Una volta posta la diagnosi di NEC in entrambi i gruppi, stante per definizione la presenza di neutropenia, i pazienti iniziano immediatamente un trattamento (protocollo interno della nostra U.O. di Ematologia ideato appositamente per i casi di NEC) volto a coprire Gram positivi, Gram negativi, anaerobi, funghi. La terapia viene iniziata empiricamente, in attesa di emocolture (in caso di febbre) o rilievi colturali da feci o tamponi rettali. La terapia antifungina deve coprire la candida soprattutto ceppi potenzialmente resistenti agli azoli, e l’Aspergillus, anche se questo è più raro.

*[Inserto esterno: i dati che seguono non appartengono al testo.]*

-- ==== Sys2Proof/Config.lean ====
section
/-! DEFINITION. What the build of a block fixes, and the values the spec leaves open. -/

namespace Sys2Proof

/-- CRYPTO_MODE (10_state.md R38): fixed when the block is built. -/
inductive CryptoMode where
  | crypto
  | null
deriving DecidableEq, Repr

/-- The parameters of a build (00_scope.md R9; 10_state.md R34-R38; 92_eei_decisions.md D11, D23): the mode and the
contents of the three read-only memories. State carries one, no step writes it, and every statement about the
machine holds for all of them. DESIGN CHOICE, log 1. -/
structure Build where
  cryptoMode   : CryptoMode
  sbox         : Table
  shuffleTable : Table
  keySchedule  : Table
deriving DecidableEq, Repr

/-- The value of the `k`-th unconstrained draw (10_state.md R20, R30; 93_implementation_defined.md U1, U2). It has
no body: no proof can know it. DESIGN CHOICE (the form of the draws), log 5. DESIGN CHOICE (one function for all blocks
and runs, so equal counts draw equal bytes), log 22. -/
opaque Config.freeByte : Nat → Byte

namespace Config

/-- SHUFFLE_SEED (00_scope.md R9; 43_shuffle.md R116). -/
def shuffleSeed : Quad := ⟨0xF2, 0x53, 0x50, 0xC6⟩

/-- MAPLE_VERSION = 83 (00_scope.md R9; 45_header.md R141). -/
def mapleVersion : Half := 83

/-- MAPLE_ITERATIONS (00_scope.md R9). -/
abbrev mapleIterations : Nat := 3

/-- FIRST_CHUNK = 0x5B0 (00_scope.md R9; 44_ofb.md R126). -/
abbrev firstChunk : Nat := 0x5B0

/-- NEXT_CHUNK = 0x5B4 (00_scope.md R9; 44_ofb.md R126). -/
abbrev nextChunk : Nat := 0x5B4

/-- HANDSHAKE_MIN (00_scope.md R9; 46_session.md R152). -/
abbrev handshakeMin : Nat := 15

/-- HS_SEND_OFFSET (00_scope.md R9; 46_session.md R153). -/
abbrev hsSendOffset : Nat := 7

/-- HS_RECV_OFFSET (00_scope.md R9; 46_session.md R153). -/
abbrev hsRecvOffset : Nat := 11

/-- DATA_BYTES (00_scope.md R9; 10_state.md R30). -/
abbrev dataBytes : Nat := 65536

end Config
end Sys2Proof
end

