/-! ### Frames -/

/-- ENC (46_session.md R154, R155): in crypto mode with a session it whitens the payload and then XORs the keystream of
SEND_IV in, and SEND_IV becomes its shuffle; in null mode it changes nothing but STATUS.ERR; in crypto mode without a
session it raises E_NOT_INIT. The rest of DATA and every other register is unchanged. The rule's example. -/
def Obligations.EncEncryptsPayload : Prop :=
  encode .enc = 0x02 ∧
  (∀ s : State, s.build.cryptoMode = .crypto → s.status.init = true →
    ∃ (t : State) (bs : List Byte), exec .enc s = .next t ∧
      bs.length = s.len.toNat ∧ s.mayRead 0 bs ∧ t.holds 0 (aesOfb s.build s.sendIv (mapleEncrypt bs)) ∧
      sameDataFrom s.len.toNat s t ∧ t.sendIv = shuffle s.build s.sendIv ∧
      sameRegisters { s with sendIv := t.sendIv } t ∧ t.status = s.status.ok) ∧
  (∀ s : State, s.build.cryptoMode = .null → exec .enc s = .next { s with status := s.status.ok }) ∧
  (∀ s : State, s.build.cryptoMode = .crypto → s.status.init = false →
    exec .enc s = .next { s with status := s.status.error 2 }) ∧
  mapleEncrypt [0x00, 0x01, 0x02, 0x03] = [0xE6, 0xF1, 0xF2, 0x36] ∧
  aesOfb defaultBuild ⟨0x01, 0x02, 0x03, 0x04⟩ [0xE6, 0xF1, 0xF2, 0x36] = [0x16, 0x1F, 0x56, 0xE4] ∧
  shuffle defaultBuild ⟨0x01, 0x02, 0x03, 0x04⟩ = ⟨0x7B, 0xBF, 0xA4, 0x56⟩

/-- DEC (46_session.md R155, R156): in crypto mode with a session it XORs the keystream of RECV_IV into the payload and
then de-whitens it, and RECV_IV becomes its shuffle; in null mode it changes nothing but STATUS.ERR; in crypto mode
without a session it raises E_NOT_INIT. The rest of DATA and every other register is unchanged. The rule's example. -/
def Obligations.DecDecryptsPayload : Prop :=
  encode .dec = 0x03 ∧
  (∀ s : State, s.build.cryptoMode = .crypto → s.status.init = true →
    ∃ (t : State) (bs : List Byte), exec .dec s = .next t ∧
      bs.length = s.len.toNat ∧ s.mayRead 0 bs ∧ t.holds 0 (mapleDecrypt (aesOfb s.build s.recvIv bs)) ∧
      sameDataFrom s.len.toNat s t ∧ t.recvIv = shuffle s.build s.recvIv ∧
      sameRegisters { s with recvIv := t.recvIv } t ∧ t.status = s.status.ok) ∧
  (∀ s : State, s.build.cryptoMode = .null → exec .dec s = .next { s with status := s.status.ok }) ∧
  (∀ s : State, s.build.cryptoMode = .crypto → s.status.init = false →
    exec .dec s = .next { s with status := s.status.error 2 }) ∧
  mapleDecrypt (aesOfb defaultBuild ⟨0x01, 0x02, 0x03, 0x04⟩ [0x16, 0x1F, 0x56, 0xE4]) = [0x00, 0x01, 0x02, 0x03] ∧
  shuffle defaultBuild ⟨0x01, 0x02, 0x03, 0x04⟩ = ⟨0x7B, 0xBF, 0xA4, 0x56⟩

/-- ENC is MENC and then OFB.S (46_session.md R154, R155; 95_test_vectors.md P6): in crypto mode with a session the two
ways end in the same state. Where the payload holds no value this rests on the model's choice that both ways, starting
from one count of draws, draw the same bytes (log 22). -/
def Obligations.EncIsMencThenOfb : Prop :=
  ∀ s : State, s.build.cryptoMode = .crypto → s.status.init = true →
    execAll [.menc, .ofbS] s = exec .enc s

/-- End to end (46_session.md R157), block A sending to block B with A's SEND_IV as B's RECV_IV and the same tables:
what A encrypts with ENC, B decrypts with DEC over the same LEN to A's plaintext, whatever it was; and then B's RECV_IV
is A's SEND_IV again and all that the pair needs still holds, so that every next frame goes the same way. -/
def Obligations.DecryptAfterEncryptIsIdentity : Prop :=
  ∀ a b : State, a.build.cryptoMode = .crypto → b.build = a.build → a.status.init = true → b.status.init = true →
    b.recvIv = a.sendIv →
    ∃ a', exec .enc a = .next a' ∧ a'.build = a.build ∧ a'.status.init = true ∧
      (b.len = a.len → (∀ i, i < a.len.toNat → b.data.lookup i = a'.data.lookup i) →
        ∃ b', exec .dec b = .next b' ∧ b'.recvIv = a'.sendIv ∧ b'.build = b.build ∧ b'.status.init = true ∧
          ∀ (i : Nat) (v : Byte), i < a.len.toNat → a.data.lookup i = some v → b'.data.lookup i = some v)

/-- The wire frame (46_session.md R158): A issues MKHDR and ENC on one LEN; B, given A's header in HDR, recovers that LEN
with CHKLEN and, given the ciphertext in DATA[0..LEN), A's plaintext with DEC. Both in crypto mode with a session, the
same tables and A's SEND_IV as B's RECV_IV. -/
def Obligations.WireFrameRoundTrip : Prop :=
  ∀ a b : State, a.build.cryptoMode = .crypto → b.build = a.build → a.status.init = true → b.status.init = true →
    b.recvIv = a.sendIv →
    ∃ a', execAll [.mkhdr, .enc] a = .next a' ∧ a'.len = a.len ∧
      (b.hdr = a'.hdr → ∃ c, exec .chklen b = .next c ∧ c.len = a.len ∧
        ∀ d : Memory, (∀ i, i < a.len.toNat → d.lookup i = a'.data.lookup i) →
          ∃ b', exec .dec { c with data := d } = .next b' ∧ b'.recvIv = a'.sendIv ∧
            ∀ (i : Nat) (v : Byte), i < a.len.toNat → a.data.lookup i = some v → b'.data.lookup i = some v)

/-! ### The whole machine -/

/-- Every step keeps the invariant: DATA in canonical form, STATUS.ERR in 0..3 (10_state.md R28), an error code in
STATUS.ERR recorded in ERRSEEN (60_exceptions.md R171). -/
def Obligations.StepKeepsInvariant : Prop :=
  ∀ s t : State, s.inv = true → step s = .next t → t.inv = true

/-- The state after reset meets the invariant, in every build. -/
def Obligations.ResetMeetsInvariant : Prop :=
  (∀ b : Build, (State.resetOf b).inv = true) ∧ State.reset.inv = true

/-- The machine never stops: from every state a step answers a next state (60_exceptions.md R166, R176, R179). -/
def Obligations.MachineNeverStops : Prop :=
  (∀ s : State, s.goesOn) ∧ ∀ (i : Instr) (s : State), ∃ t, exec i s = .next t

/-- SBOX, T, KEY and CRYPTO_MODE never change (10_state.md R25, R37, R38): no command, no host access and no reset
writes them. -/
def Obligations.BuildNeverChanges : Prop :=
  ∀ s t : State, step s = .next t → t.build = s.build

I pazienti ricevono inoltre: fattore di crescita granulocitario, riposo intestinale mediante nutrizione parenterale totale, trasfusioni di emazie concentrate, piastrine ed eventualmente di plasma fresco congelato per necessità. In casi di sepsi severa con febbre non controllata sono stati infusi anticorpi arricchiti in IgM e trasfusione di granulociti da donatori volontari

La ricerca di eventuali patogeni responsabili della sintomatologia dei pazienti di questo studio è stata fatta mediante

1. emocolture seriate sia da catetere venoso centrale (se presente) che da sangue periferico (secondo una istruzione operativa del nostro Reparto di Ematologia).